Yes. I mean the liability side of the balance sheet is -- it should be just as interest rate sensitive. I mean most of our deposits are in money market accounts, and we fully expect to lower those as rates come down.
We may have a little higher percentage in CDs today than we did a year ago, but I'd have to go back and look what the percentages are. I don't think it's materially different. But most of it is going to be in money market, and we expect it to come down immediately.
John, what about any kind of lag? I mean is the commentary about being more rate neutral? I assume that would be more of a full cycle over a year or 2 time frame. Could there be an initial lag, where the margin could be negatively impacted as loans reset lower faster than the liabilities could reset from repricing lower?
There certainly could. And again, back to the competitive nature of it, if our peers don't lower rates immediately, it makes it harder for us to do it.
So yes, there could be that lag there that if the first cut, say, for instance, comes in May and is 25 basis points, we can't be the only ones to lower our deposit costs 25 basis points. So there -- yes, there could be some lag there.
Okay. And you disclosed kind of what the newer loan yields are at in the fourth quarter. Any color on incremental funding of those new loans more recently?
Yes. Most accounts that we're bringing over, being that they're existing accounts at other banks, were paying generally in 4.50% to 5% range.
Okay. And then thinking about loan growth and kind of capital, I think I heard your loan growth expectations for the year. Help me think about in this scenario of kind of a softer landing, borrowers feeling better about from their point of view.
At what level could you grow loans in '24, before it would start to pressure capital. And then I guess, what's the internal tolerance as far as pressuring capital? Would that be acceptable? Or do you have to really slow things down in that scenario?

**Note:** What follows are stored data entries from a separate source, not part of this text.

-- ==== Sys2Proof/Machine/Checks.lean ====
section
/-! DEFINITION. The checks inside the engine: the identity of the checksum lane over the raw values of a tile, the widths of
its sides, and the mod-3 residues of the scale-and-accumulate stage (R108, R109, R205). -/

namespace Sys2Proof.Machine

/-- The raw value of an element; a special encoding counts as 0 (R75, R108). -/
def rawValue : Num → Int
  | .fin s m _ => if s then -(m : Int) else (m : Int)
  | _ => 0

/-- A launch-wide block number, or group of an integer product, as a segment and the first and one past the last of its K
positions (R74, R85). -/
def blockPlace (isInt : Bool) : List Segment → Nat → Option (Segment × Nat × Nat)
  | [], _ => none
  | g :: gs, j =>
    let step := if isInt then 32 else g.common
    let n := ceilDiv g.kLen step
    if j < n then some (g, j * step, min (j * step + step) g.kLen) else blockPlace isInt gs (j - n)

/-- The raw value of A at (row r, position k), 0 at a jib position (R62, R108). -/
def rawA (m : Mem) (g : Segment) (ja : Tab Nat) (b r k : Nat) : Int :=
  if (g.a.jib ja r k).isSome then 0 else rawValue (g.a.num m b r k)
/-- The raw value of B at (position k, column c). -/
def rawB (m : Mem) (g : Segment) (jb : Tab Nat) (b c k : Nat) : Int :=
  if (g.b.jib jb c k).isSome then 0 else rawValue (g.b.num m b c k)

/-- The sum of a function over a list. -/
def sumOver {α : Type} (l : List α) (f : α → Int) : Int := l.foldl (fun t x => t + f x) 0

/-- The left side of the identity of R108: the block sums S(r, n, j) of a row over the columns of the tile. -/
def checksumLeft (m : Mem) (segs : List Segment) (b r j : Nat) (cols : List Nat) : Int :=
  match blockPlace (segInt segs) segs j with
  | none => 0
  | some (g, lo, hi) =>
    let js := g.jibs m b
    sumOver cols (fun n => sumOver (List.range (hi - lo)) (fun i => rawA m g js.1 b r (lo + i) * rawB m g js.2 b n (lo + i)))

/-- C(k): the raw values of B at a position over the columns of the tile (R108). -/
def columnSum (m : Mem) (g : Segment) (jb : Tab Nat) (b k : Nat) (cols : List Nat) : Int :=
  sumOver cols (fun n => rawB m g jb b n k)

/-- The right side of the identity of R108: each raw value of the row of A times C(k). -/
def checksumRight (m : Mem) (segs : List Segment) (b r j : Nat) (cols : List Nat) : Int :=
  match blockPlace (segInt segs) segs j with
  | none => 0
  | some (g, lo, hi) =>
    let js := g.jibs m b
    sumOver (List.range (hi - lo)) (fun i => rawA m g js.1 b r (lo + i) * columnSum m g js.2 b (lo + i) cols)

/-- The width of each side of the identity by operand pair (R108); BF16 products and outlier terms have no checksum
lane. -/
def checksumWidth (a b : Elem) : Option Nat :=
  match a, b with
  | .fp4, .fp4 => some 24
  | .int4, .int4 => some 24
  | .int8, .int8 => some 32
  | .e4m3, .e4m3 => some 56
  | .e4m3, .e5m2 => some 72
  | .e5m2, .e4m3 => some 72
  | .e5m2, .e5m2 => some 80
  | _, _ => none

/-- The width of the checksum lane of a launch. -/
def checksumLane (segs : List Segment) : Option Nat :=
  match segs with
  | [] => none
  | g :: _ => checksumWidth g.a.d.elem g.b.d.elem

/-- The checksum lane fails (R108): what the array formed as the left side, cut to the lane's width, is not the right
side. -/
def checksumFails (m : Mem) (segs : List Segment) (b r j : Nat) (cols : List Nat) (seen : Int) : Bool :=
  match checksumLane segs with
  | none => false
  | some w => decide (seen % 2 ^ w ≠ checksumRight m segs b r j cols % 2 ^ w)

/-- A mod-3 residue (R109). -/
def residue (x : Int) : Nat := (x % 3).toNat

/-- The residue check of a product before rounding: S × σ_A × σ_B from the residues of its factors. -/
def productResidue (S sa sb : Int) : Nat := residue S * residue sa * residue sb % 3

/-- The residue check of a rounding: the value kept and the part discarded make up the whole. -/
def roundingResidue (kept discarded : Int) : Nat := (residue kept + residue discarded) % 3

/-- The residue check of an addition of aligned significands. -/
def additionResidue (a b : Int) : Nat := (residue a + residue b) % 3

end Sys2Proof.Machine
end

Yes. We're definitely mindful of the capital side of it and that we're going to grow the bank for the best allocation of capital, basically. So there is 0 chance that we'd be interested in raising capital or supplementing. What we're going to do is basically grow loans as prudently as possible to fill out the operating leverage.

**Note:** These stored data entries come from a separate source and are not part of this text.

/-! Units and shares (R257–R259). -/

/-- Elements of one unit. -/
def unitElems (d : TDesc) : Nat := if d.elem.inBolts then d.elem.perBolt else 512 / d.elem.bytes
/-- Units of a tensor. -/
def unitsOf (d : TDesc) : Nat :=
  if d.elem.inBolts then d.batch * d.bolts else d.batch * d.rows * d.cols * d.elem.bytes / 512
/-- First unit of share j. -/
def shareLo (units members j : Nat) : Nat := j * units / members
/-- Units of share j. -/
def shareLen (units members j : Nat) : Nat := shareLo units members (j + 1) - shareLo units members j
/-- Chunks of a share of n units. -/
def chunksOf (n shift : Nat) : Nat := ceilDiv n (2 ^ shift)

/-- U of a collective. -/
def CollSt.units (c : CollSt) : Nat := c.own.count
/-- OP without BUNDLE. -/
def CollSt.op (c : CollSt) : Nat := c.own.op % 32768
/-- It is a BUNDLE. -/
def CollSt.bundle (c : CollSt) : Bool := decide (32768 ≤ c.own.op)
/-- First unit of a rank's share. -/
def CollSt.lo (c : CollSt) (j : Nat) : Nat := shareLo c.units c.members j
/-- Units of a rank's share. -/
def CollSt.len (c : CollSt) (j : Nat) : Nat := shareLen c.units c.members j
/-- The other ranks. -/
def CollSt.others (c : CollSt) : List Nat := (List.range c.members).filter (fun r => r != c.rank)
/-- Chunks of the own share. -/
def CollSt.chunks (c : CollSt) : Nat := chunksOf (c.len c.rank) c.chunkShift

/-- The segment that holds unit u, and the unit's place in it (R272). -/
def locateUnit : List (TDesc × TDesc) → Nat → TDesc × TDesc × Nat
  | [], u => (default, default, u)
  | p :: ps, u => if u < unitsOf p.1 then (p.1, p.2, u) else locateUnit ps (u - unitsOf p.1)

/-- The segment and the destination unit of the i-th unit received from rank k in a phase (R257, R259). -/
def CollSt.destOf (c : CollSt) (phase k i : Nat) : TDesc × TDesc × Nat × Nat :=
  match c.op with
  | 1 => let q := locateUnit c.pairs (c.lo k + i); (q.1, q.2.1, q.2.2, q.2.2)
  | 3 => let q := locateUnit c.pairs i; (q.1, q.2.1, q.2.2, k * unitsOf q.1 + q.2.2)
  | 5 => let q := locateUnit c.pairs 0; (q.1, q.2.1, c.rank * (c.units / c.members) + i, k * (c.units / c.members) + i)
  | _ => let q := locateUnit c.pairs (if phase = 0 ∧ c.op = 2 then c.lo c.rank + i else i); (q.1, q.2.1, q.2.2, q.2.2)

/-- Units that rank k sends this member in a phase. -/
def CollSt.expects (c : CollSt) (phase k : Nat) : Nat :=
  if k = c.rank then 0
  else
    match c.op, phase with
    | 1, 0 => c.len c.rank
    | 1, _ => c.len k
    | 2, 0 => c.len c.rank
    | 3, 0 => c.units
    | 4, 0 => if k = c.own.root then c.units else 0
    | 5, 0 => c.units / c.members
    | _, _ => 0

/-- Units that this member sends rank r as contributions or copies. -/
def CollSt.owes (c : CollSt) (r : Nat) : Nat :=
  if r = c.rank then 0
  else
    match c.op with
    | 1 => c.len r
    | 2 => c.len r
    | 3 => c.units
    | 4 => if c.rank = c.own.root then c.units else 0
    | 5 => c.units / c.members
    | _ => 0

/-- The first own unit that goes to rank r. -/
def CollSt.firstOwed (c : CollSt) (r : Nat) : Nat :=
  match c.op with
  | 1 => c.lo r
  | 2 => c.lo r
  | 5 => r * (c.units / c.members)
  | _ => 0

/-! The ranges of a launch (R257, R259, R261). -/

/-- Sources and destinations of a launch, scales bound. -/
def pairUp : List TDesc → List (TDesc × TDesc)
  | a :: b :: t => (a, b) :: pairUp t
  | _ => []

/-- Units of the destination of a pair (R257). -/
def destUnits (op rank members units : Nat) : Nat :=
  match op with
  | 2 => shareLen units members rank
  | 3 => members * units
  | _ => units

/-- The source and destination ranges of a launch (R259, R261). -/
def launchRanges (op rank members : Nat) (pairs : List (TDesc × TDesc)) : List (Nat × Nat) × List (Nat × Nat) :=
  (pairs.map (fun p => (p.1.base, 512 * unitsOf p.1)),
   pairs.map (fun p => (p.2.base, 512 * destUnits op rank members (unitsOf p.1))))

/-! The reduction (R262–R265). -/

/-- The FP32 value of contribution element i of a unit, and whether forming it overflowed (R262). -/
def contribValue (d : TDesc) (bs : List Byte) (i : Nat) : F32 × Bool :=
  if d.elem.inBolts then
    let e := elemNum d.elem (bs.getD i 0).toNat
    let sc := scaleNum d.scale (bs.getD (456 + i / d.blockSize) 0).toNat
    let v := gradValue e sc d.gscale f32One
    (v, f32IsInf v && !e.isInf)
  else
    let v := wideF32 d.elem (fieldLe bs (i * d.elem.bytes) d.elem.bytes)
    (if f32IsNaN v then f32NaN else v, false)

/-- The live element positions of a unit, block by block, for a bolt (R49, R53, R262); all of them for a wide unit. -/
def liveBlocks (d : TDesc) (u : Nat) : List (List Nat) :=
  if d.elem.inBolts then
    (List.range d.blocksPerBolt).map (fun k =>
      let n := u % d.bolts * d.blocksPerBolt + k
      if n < d.nBlocks then (blockElems d n).map (fun p => k * d.blockSize + p.1) else [])
  else [List.range (unitElems d)]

But we think the earnings is really going to provide the ability to hit to $300 million to $400 million in loans pretty easily. So I don't see that, that capital is going to be an issue for this year or next, because I think we're going to be able to fully sustain our own growth going forward.

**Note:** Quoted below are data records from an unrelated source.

-- ==== Sys2Proof/Machine/MemOps.lean ====
section
/-! DEFINITION. Memory events: errors and scrub, map-out and rebuild, scratchpad partitions, stack temperature, and
arbiters (R214–R234). -/

namespace Sys2Proof.Machine

/-! Device addresses of HBM channel offsets: the inverse of locate (R216). -/

/-- The region that an offset of HBM channel x belongs to, and the offset within its share. -/
def State.regionAt (s : State) (x o : Nat) : Region × Nat :=
  let c := x / 160
  let d := s.dShare * unit64M
  let e := d + s.cShareOf c * unit64M
  if o < d then (.device, o) else if o < e then (.channel c, o - d) else (.stack (x / 32), o - e)

/-- The device address of an offset of HBM channel x; none for a mapped-out channel. -/
def State.addrOf (s : State) (x o : Nat) : Option Nat :=
  let r := s.regionAt x o
  let hl := s.healthyList r.1
  let n := hl.length
  match hl.findIdx? (fun y => y == x) with
  | none => none
  | some i =>
    let q := r.2 / 512
    let h := (q ^^^ (q >>> 16) ^^^ (q >>> 32)) % 65536
    some (r.1.base + (q * n + (i + n - h % n) % n) * 512 + o % 512)

/-! Errors (R218–R220, R228). -/

/-- A bolt of HBM memory holds an uncorrectable error from now on (R219). -/
def State.hbmUpset (s : State) (b : Nat) : State := if s.ue.contains b then s else { s with ue := s.ue ++ [b] }

/-- A correctable burst of a bolt stays in its array until scrub or a write repairs it (R218); a bolt has sixteen. -/
def State.burstUpset (s : State) (b : Nat) : State := { s with ce := Tab.upd 0 s.ce b (fun n => min 16 (n + 1)) }

/-- An uncorrectable error in a dirty line: the bolt enters the lost-bolt table; a 65th entry sets LOST_OVERFLOW
(R228). -/
def State.loseBolt (s : State) (b : Nat) : State :=
  match s.homeChannel b with
  | none => s
  | some c =>
    let n := s.rd .llsLostCount [c]
    let s := (s.countEvent c 0x14B 1).noteRisk 2 1
    if (List.range n).any (fun k => s.rd .llsLostAddr [c, k] == b) then s
    else if n < 64 then (s.wr .llsLostAddr [c, n] b).wr .llsLostCount [c] (n + 1)
    else (s.wr .llsLostOverflow [c] 1).log 0x03 3 b 0 3 (52 + c) n

/-- An uncorrectable error in a clean line, or in a line being filled: it is logged, and the line fetched again (R228). -/
def State.dropLine (s : State) (b : Nat) : State :=
  let c := (s.homeChannel b).getD 0
  (s.noteRisk 2 1).log 0x03 0 b 0 3 (52 + c) (s.rd .llsLostCount [c])

/-- What an access meets in the memory path (R218, R219, R228): 0 nothing new; 1 an uncorrectable error in a clean LLS line;
2 in a dirty line, which a stack-local line never is (R226); 3 in scratchpad; 4 an uncorrectable HBM error; 5 a corrected
LLS word; 6 a correctable HBM burst. An error that the address cannot have does not occur. -/
def State.upset (s : State) (b code : Nat) : State :=
  match code, regionOf b with
  | 1, some (.lls _) => s
  | 1, some _ => s.dropLine b
  | 2, some (.lls _) => s
  | 2, some (.stack _) => s.dropLine b
  | 2, some _ => s.loseBolt b
  | 3, some (.lls _) => s.hbmUpset b
  | 4, some (.lls _) => s
  | 4, some _ => s.hbmUpset b
  | 5, some _ =>
    match s.homeChannel b with
    | some c => (s.count .llsLlsCorrected [c] 1).countEvent c 0x14A 1
    | none => s
  | 6, some (.lls _) => s
  | 6, some _ => s.burstUpset b
  | _, _ => s

/-- LOST_CLEAR empties a slice's lost-bolt table (R228). -/
def State.lostClear (s : State) (c : Nat) : State :=
  let s := (List.range 64).foldl (fun s k => s.wr .llsLostAddr [c, k] 0) s
  (s.wr .llsLostCount [c] 0).wr .llsLostOverflow [c] 0

/-- Bolts of an HBM channel. -/
def channelBolts : Nat := 4194304

/-- Where patrol scrub stands on a stack (R220): the bolt that it reads next, by HBM channel of the stack and offset, channels
mapped out passed over; none when the pass of this period is complete. -/
def State.scrubNext (s : State) (st : Nat) : Option Nat :=
  let pos := Tab.get 0 s.patrol.pos st
  match ((List.range 32).drop (pos / channelBolts)).find? (fun h => !s.mappedOut (32 * st + h)) with
  | none => none
  | some h => some (max pos (h * channelBolts))

/-- Patrol scrub reads its next bolt on a stack (R218, R220): corrected bursts, those known and `bursts` new ones, are counted
and written back; an uncorrectable error is noted and left. With scrub off, or a pass that is complete, nothing happens; at
CRIT it pauses. -/
def State.scrubAccess (s : State) (st bursts : Nat) (uncorrectable : Bool) : State :=
  if 20 ≤ st ∨ s.flag .memScrubEnable [] = false then s
  else if s.stackHeld st then
    { s with patrol := { s.patrol with held := if s.patrol.held.contains st then s.patrol.held else s.patrol.held ++ [st] } }
  else
    match s.scrubNext st with
    | none => s
    | some p =>
      let x := 32 * st + p / channelBolts
      let s := { s with patrol := { s.patrol with pos := Tab.put s.patrol.pos st (p + 1), last := s.aoNow } }
      let s := (s.wakeStack x).stackEvent st 6 1
      match s.addrOf x (p % channelBolts * 512) with
      | none => s
      | some b =>
        let s := s.corrected x (min 16 (Tab.get 0 s.ce b + bursts))
        let s := { s with ce := Tab.del s.ce b }
        let s := if uncorrectable then s.hbmUpset b else s
        if s.ue.contains b then s.noteBad 0 b else s

/-- Patrol scrub reaches a bolt of HBM channel x (R220). It goes in ascending order on each stack, so it reaches the next bolt
there and no other; a stack that is held pauses it wherever it stands. -/
def State.scrubReaches (s : State) (x bolt bursts : Nat) (uncorrectable : Bool) : State :=
  let st := x / 32
  if s.stackHeld st ∨ (bolt < channelBolts ∧ s.scrubNext st = some (x % 32 * channelBolts + bolt)) then
    s.scrubAccess st bursts uncorrectable
  else s

/-- AO ticks of a scrub period (R220). -/
def State.scrubTicks (s : State) : Nat := s.rd .memScrubHours [] * 3600 * 50000000

/-- A scrub period is over (R220): patrol scrub runs, SCRUB_HOURS have passed, and every stack's pass is complete. -/
def State.scrubOver (s : State) : Bool :=
  s.flag .memScrubEnable [] && decide (s.patrol.since + s.scrubTicks ≤ s.aoNow) &&
  (List.range 20).all (fun st => (s.scrubNext st).isNone)

/-- A pause at CRIT drew the scrub period out (R220). -/
def State.scrubDrawn (s : State) : Bool := !s.patrol.held.isEmpty && decide (s.patrol.since + s.scrubTicks < s.patrol.last)

/-- A scrub period ends (R220, R222), late or not as it went: the corrected-burst counts restart; a late period is counted in
SCRUB_LATE. -/
def State.scrubPeriodEnd (s : State) (late : Bool) : State :=
  if s.scrubOver ∧ s.scrubDrawn = late then
    let s := (List.range 640).foldl (fun s x => s.wr .hbmCeCount [x] 0) s
    let s := s.bump .memScrubPasses [] 1
    let s := if late then s.bump .memScrubLate [] 1 else s
    { s with patrol := { pos := [], held := [], since := s.aoNow, last := s.aoNow } }
  else s

/-! Rebuild (R223, R224). -/

/-- A channel becomes MAPPED_OUT: logged, reported, in the flash list (R221, R222). -/
def State.mapOut (s : State) (x cause : Nat) : State :=
  let s := ((s.wr .hbmState [x] 2).wr .hbmCause [x] cause).log 0x0D 2 0 0 9 x cause
  ({ s with flashMap := insertRising x s.flashMap }).noteRisk 1 1

/-- C_SHARE as written, by channel. -/
def State.cShareWritten (s : State) : List Nat := (List.range 4).map (fun c => s.rd .memCShare [] / 2 ^ (8 * c) % 64)
/-- The written shares fit 32 units (R234). -/
def State.sharesFit (s : State) : Bool := s.cShareWritten.all (fun c => decide (s.rd .memDShare [] + c ≤ 32))

/-- The HBM regions of the device. -/
def hbmRegions : List Region :=
  .device :: ((List.range 4).map Region.channel ++ (List.range 20).map Region.stack)

/-- Bytes of a region's window. -/
def Region.window : Region → Nat
  | .device => 0x020000000000 | .channel _ => 0x008000000000 | .stack _ => 0x001000000000 | .lls _ => 0x20000000

/-- The state after steps 2 and 3: PENDING channels mapped out and the written shares in force. -/
def State.applyShares (s : State) : State :=
  let s := ((List.range 640).filter (fun x => s.rd .hbmState [x] == 1)).foldl (fun s x => s.mapOut x (s.rd .hbmCause [x])) s
  { s with dShare := s.rd .memDShare [], cShare := s.cShareWritten }

/-- The regions that a rebuild would rebuild, judged against the state after steps 2 and 3: those whose members or
share change. -/
def State.rebuilt (s new : State) : List Region :=
  hbmRegions.filter (fun r => s.healthyList r != new.healthyList r || s.shareOf r != new.shareOf r)

/-- Stacks that hold a member channel of a region. -/
def regionStacks : Region → List Nat
  | .device => List.range 20
  | .channel c => (List.range 5).map (fun i => 5 * c + i)
  | .stack st => [st]
  | .lls _ => []

/-- The refusal of REGION_REBUILD (R223). -/
def State.rebuildRefusal (s : State) : Option Status :=
  if s.stepOpen then some .notEnabled
  else if !s.sharesFit then some .badParam
  else
    let rs := s.rebuilt s.applyShares
    if ((rs.map regionStacks).flatten).any (fun st => s.rd .stkTstate [st] == 2) then some .thermalHold else none

/-- Whole bolts become zero: their bytes, their errors and their lost-bolt entries are gone (R219, R228). -/
def State.zeroRange (s : State) (a n : Nat) : State :=
  let within := fun (b : Nat) => decide (a ≤ b) && decide (b < a + n)
  let lost := ((List.range 4).map (fun c =>
    ((List.range (s.rd .llsLostCount [c])).map (fun k => s.rd .llsLostAddr [c, k])).filter within)).flatten
  let s := lost.foldl State.clearBolt s
  { s with mem := s.mem.zero a n, ue := s.ue.filter (fun b => !within b), ce := s.ce.filter (fun p => !within p.1) }

/-- The stack engines write a region's whole new extent through their TSV paths (R223). -/
def State.zeroTraffic (s : State) (r : Region) : State :=
  (List.range 20).foldl (fun s st =>
    let n := ((s.healthyList r).filter (fun x => x / 32 == st)).length * (s.shareOf r).2
    if n = 0 then s else (s.stackEvent st 3 n).countBw st true n) s

/-- A region becomes zero (R223). -/
def State.zeroRegion (s : State) (r : Region) : State := (s.zeroTraffic r).zeroRange r.base r.window

/-- Steps 2 to 5 of a rebuild: the new state and the regions rebuilt. -/
def State.rebuild (s : State) : State × List Region :=
  let new := s.applyShares
  let rs := s.rebuilt new
  let s := rs.foldl State.zeroRegion new
  let s := if rs.any (fun r => match r with | .stack _ => true | _ => false) then
      ({ s with groups := [], groupTable := [] }).wr .seGroupsLoaded [] 0
    else s
  (s, rs)

/-! Scratchpad partitions (R227). -/

/-- UNIT_FREE follows the held partitions. -/
def State.refreshUnits (s : State) (c : Nat) : State :=
  s.wr .llsUnitFree [c] (((List.range 16).filter (fun u => !s.unitHeld c u)).foldl (fun n u => n + 2 ^ u) 0)

/-- The lowest run of n free units of slice c. -/
def State.freeRun (s : State) (c n : Nat) : Option Nat :=
  (List.range (17 - n)).find? (fun u => (List.range n).all (fun i => !s.unitHeld c (u + i)))

/-- Take a partition when a run is free: its first unit (R227). -/
def State.takePartition (s : State) (c n : Nat) : Option (Nat × State) :=
  (s.freeRun c n).map (fun u =>
    let s := ({ s with partitions := s.partitions ++ [(c, u, n)] }).zeroRange ((Region.lls c).base + u * unit32M) (n * unit32M)
    (u, s.refreshUnits c))

/-- LLS_PARTITION at its start: refused, taken, or waiting for units (R21, R27, R227, R351). -/
def State.partition (s : State) (pid c n : Nat) : State :=
  if n = 0 ∨ 3 < c then s.endPacket pid .badParam 0
  else if 16 < n then s.endPacket pid .noResource 0
  else if s.channelUp c = false then s.endPacket pid .faultUnit 0
  else
    match s.takePartition c n with
    | some r => r.2.endPacket pid .done r.1
    | none => s

/-- Waiting LLS_PARTITION packets take units in the order of their fetch. -/
def State.settlePartitions (s : State) : State :=
  (s.flight.filter (fun p => p.phase == .running)).foldl (fun s p =>
    match p.op with
    | .llsPartition c n => s.partition p.pid c n
    | _ => s) s

/-- A partition holds the staging of its slice, and a collective is in flight (R270). -/
def State.stagingBusy (s : State) (c u n : Nat) : Bool :=
  !s.colls.isEmpty && s.rd .stageUnits [c] != 0 && decide (u < s.rd .stageFirst [c] + s.rd .stageUnits [c]) &&
  decide (s.rd .stageFirst [c] < u + n)

/-- LLS_RELEASE (R5, R21, R227, R270): the units return to the cache and their content is discarded. -/
def State.releasePartition (s : State) (pid c u : Nat) : State :=
  match s.partitions.find? (fun p => p.1 == c && p.2.1 == u) with
  | none => s.endPacket pid .badParam 0
  | some p =>
    if s.stagingBusy c u p.2.2 then s.endPacket pid .badParam 0
    else if s.channelUp c = false then s.endPacket pid .faultUnit 0
    else
      let s := ({ s with partitions := s.partitions.erase p }).zeroRange ((Region.lls c).base + u * unit32M) (p.2.2 * unit32M)
      ((s.refreshUnits c).endPacket pid .done 0).settlePartitions

/-! Stack temperature (R229). -/

/-- A THERMAL report (R400): source, state, temperature. -/
def State.reportThermal (s : State) (source st temp : Nat) : State :=
  s.report 0x02 (leBytes 1 source ++ leBytes 1 st ++ leBytes 1 temp ++ zeros 5)

/-- The thermal state that a reading gives, from the one in force (R229): 0 NORMAL, 1 WARN, 2 CRIT. -/
def thermalNext (now temp : Nat) : Nat :=
  if 105 ≤ temp then 2
  else if now = 2 then (if temp < 100 then 1 else 2)
  else if now = 1 then (if temp < 92 then 0 else 1)
  else if 95 ≤ temp then 1 else 0

/-- A stack's reading takes effect (R229): its state, its entry counts, THROTTLED, the report and the risk estimate. A SLOW
notice goes out at once (R278); a commit phase that waited for the stack goes on (R184). -/
def State.stackTemp (s : State) (st temp : Nat) : State :=
  let was := s.rd .stkTstate [st]
  let now := thermalNext was temp
  let s := s.wr .stkTemp [st] temp
  if was = now then s
  else
    let s := (s.wr .stkTstate [st] now).wr .engThrottled [st / 5, st % 5] (b2n (now == 1))
    let warn := now == 1 && was != 1 || (now == 2 && was == 0)
    let s := if warn then (s.bump .stkWarnEntries [st] 1).noteRisk 3 1 else s
    let s := if now = 2 then (s.bump .stkCritEntries [st] 1).noteRisk 4 1 else s
    let s := (s.reportThermal (5 + st) now temp).slowCheck
    if was = 2 then s.resumeCommit else s

/-- One AO tick at CRIT for every stack there (R234). -/
def State.critTick (s : State) : State :=
  if s.anyCrit then
    (List.range 20).foldl (fun s st =>
      if s.rd .stkTstate [st] = 2 then
        let n := Tab.get 0 s.critTicks st + 1
        ({ s with critTicks := Tab.put s.critTicks st n }).wr .stkCritTicks [st] (min (n / 65536) (2 ^ 32 - 1))
      else s) s
  else s

/-! Arbiters (R231, R233). -/

/-- FREEZE of an arbiter instance is written (R233). -/
def State.freeze (s : State) (a : Nat) (on : Bool) : State :=
  let s := s.wr .arbFreeze [a] (b2n on)
  if on then s else s.wr .arbDrained [a] 0

/-- Every transfer granted before a freeze has completed (R233): none is left to deliver. -/
def State.drained (s : State) (a : Nat) : State :=
  if s.flag .arbFreeze [a] && (s.arb a).next.isNone then s.wr .arbDrained [a] 1 else s

end Sys2Proof.Machine
end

Yes. And if you think about last year, if we made $33 million in net income last year and grew loans about [ 5.50% ]. We used capital doing that. But this year, we're expecting to earn more and grow less. So I think it's very likely that we'll be capital accretive this year.
All right, guys. That's all for me.
There are no further questions in the queue. I'd like to hand the call back to Mr. Caraway for closing remarks.
Thank you, [ Doug. ] I appreciate very much. Well done, and thank you all for joining us on the call and for your support of Third Coast Bancshares. We look forward to speaking with you next quarter.
Ladies and gentlemen, this does conclude today's teleconference. Thank you for your participation. You may disconnect your lines at this time, and have a wonderful day.